Revenue from other hospital services would be needed to subsidize the transplant program during the initial period, states the application for a Certificate of Need.
“Until completion of the initial start-up phase of the proposed transplant program, after which time agreements will be developed with third-party payers, the costs of the program will be subsidized by revenues received for other services provided by Spectrum Health Hospitals,” the application states.
Rossman said that Medicare would provide no heart transplant coverage until the program has performed 10 transplants. Medicare patients in the early group would not face hospital charges.
“Medicare won’t pay for any until we’ve done at least 10,” Rossman said. “There would be no charges for Medicare patients, but the first 10 patients won’t necessarily all be Medicare. We could at any point negotiate with third-party payers, and they could all be different.”
The cost of renovations would be about $500,000, mostly going to create “positive pressure” rooms, Rossman said. These rooms have air systems that allow the air pressure to be higher than the adjoining hallway, thus preventing contaminants from entering.
In the application, Spectrum Health proposes to modify three intensive care rooms for heart transplant patients. Each room would have HEPA filtration, temperature controls, bathrooms with showers, washable ceiling tiles and a patient monitoring system.
In 2008, the hospital referred 19 patients for heart transplants, according to the application. The hospital expects about 20 more referrals for 2009, including 15 patients who have received ventricular assist devices.
Spectrum initiated the VAD program in April, in anticipation of establishing a heart transplant program. VADs help the heart pump blood.
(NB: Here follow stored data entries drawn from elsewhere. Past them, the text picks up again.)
-- ==== Sys2Proof/Syntax.lean ====
section
/-!
DEFINITION. The commands of AQTC: one constructor per row of spec/opcode_table.json (30_encoding.md R98), each with the
fields of its format (R92 to R96) at their encoded widths.
-/
namespace Sys2Proof

/-- A decoded command. -/
inductive Instr where
  /-- NOP (R200). -/
  | nop
  /-- QBLK (R143): start a block's mantissa sharing. -/
  | qblk
  /-- QCOEF ch, k, bap, exp (R144): quantize one coefficient. -/
  | qcoef (ch : BitVec 3) (k : BitVec 8) (bap : BitVec 4) (exp : BitVec 5)
  /-- QRUN ch, n (R145): quantize coefficients 0 to n-1 of a channel. -/
  | qrun (ch : BitVec 3) (n : BitVec 9)
  /-- FBEGIN (R164): start a frame. -/
  | fbegin
  /-- PUTBITS w (R165): write the low w bits of PUTDATA. -/
  | putbits (w : BitVec 6)
  /-- FLUSH (R166): fill the current byte with zero bits. -/
  | flush
  /-- MPACK ch, n (R167): emit the mantissa codes of coefficients 0 to n-1 of a channel. -/
  | mpack (ch : BitVec 3) (n : BitVec 9)
  /-- TDRUN (R117): detect on the explicit window TDWIN. -/
  | tdrun
  /-- TDPUSH ch (R118): detect on a channel's next block, with history. -/
  | tdpush (ch : BitVec 3)
  /-- TDCLR (R119): clear all tails. -/
  | tdclr
  /-- CRCCALC (R185): CRC-16 of a range of FBUF. -/
  | crccalc
  /-- CRCZAPP (R186): append CRCBITS zero bits to CRCVAL. -/
  | crczapp
  /-- CRCINV (R187): remove CRCBITS zero bits from CRCVAL. -/
  | crcinv
  /-- FINAL (R188): flush, pad, place both CRCs, return the frame size. -/
  | final
  deriving DecidableEq, Repr

end Sys2Proof
end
They are not artificial hearts, which replace the natural heart.
“Initiation of the VAD program has increased clinical capabilities to care for transplant-eligible patients,” according to the application.
The average charge per transplant would be $544,337 and the average loss would be $226,598. The program would require five new full-time equivalent employees, including a heart transplant program administrator.
Rossman said negotiations are underway with a transplant surgeon certified by the United Network for Organ Sharing.
The Meijer Heart Center houses the state’s busiest open heart surgery program, serving 972 adults and 117 children during 2008.
AeroMed, Spectrum’s helicopter ambulance service, would be used for transportation of organs, donors and blood serum, according to the application. The hospital has an agreement with a private firm for fixed-wing service for longer trips.
Spectrum Health would have 18 months following Certificate of Need approval to implement the program.
Currently, heart transplants in Michigan are performed at the University of Michigan, which did 33 in 2007, and Henry Ford Hospital, which did 10 in 2007. Children’s Hospital of Michigan handles pediatric cases under Henry Ford’s Certificate of Need.
Earlier this year, there was some confusion at MDCH over whether Michigan has two or three heart transplant programs, but the conclusion was that the Children’s Hospital and Henry Ford services count as a single program. MDCH standards limit the number to three.
“We think the CON Commission has done a fine job of counting,” Rossman added.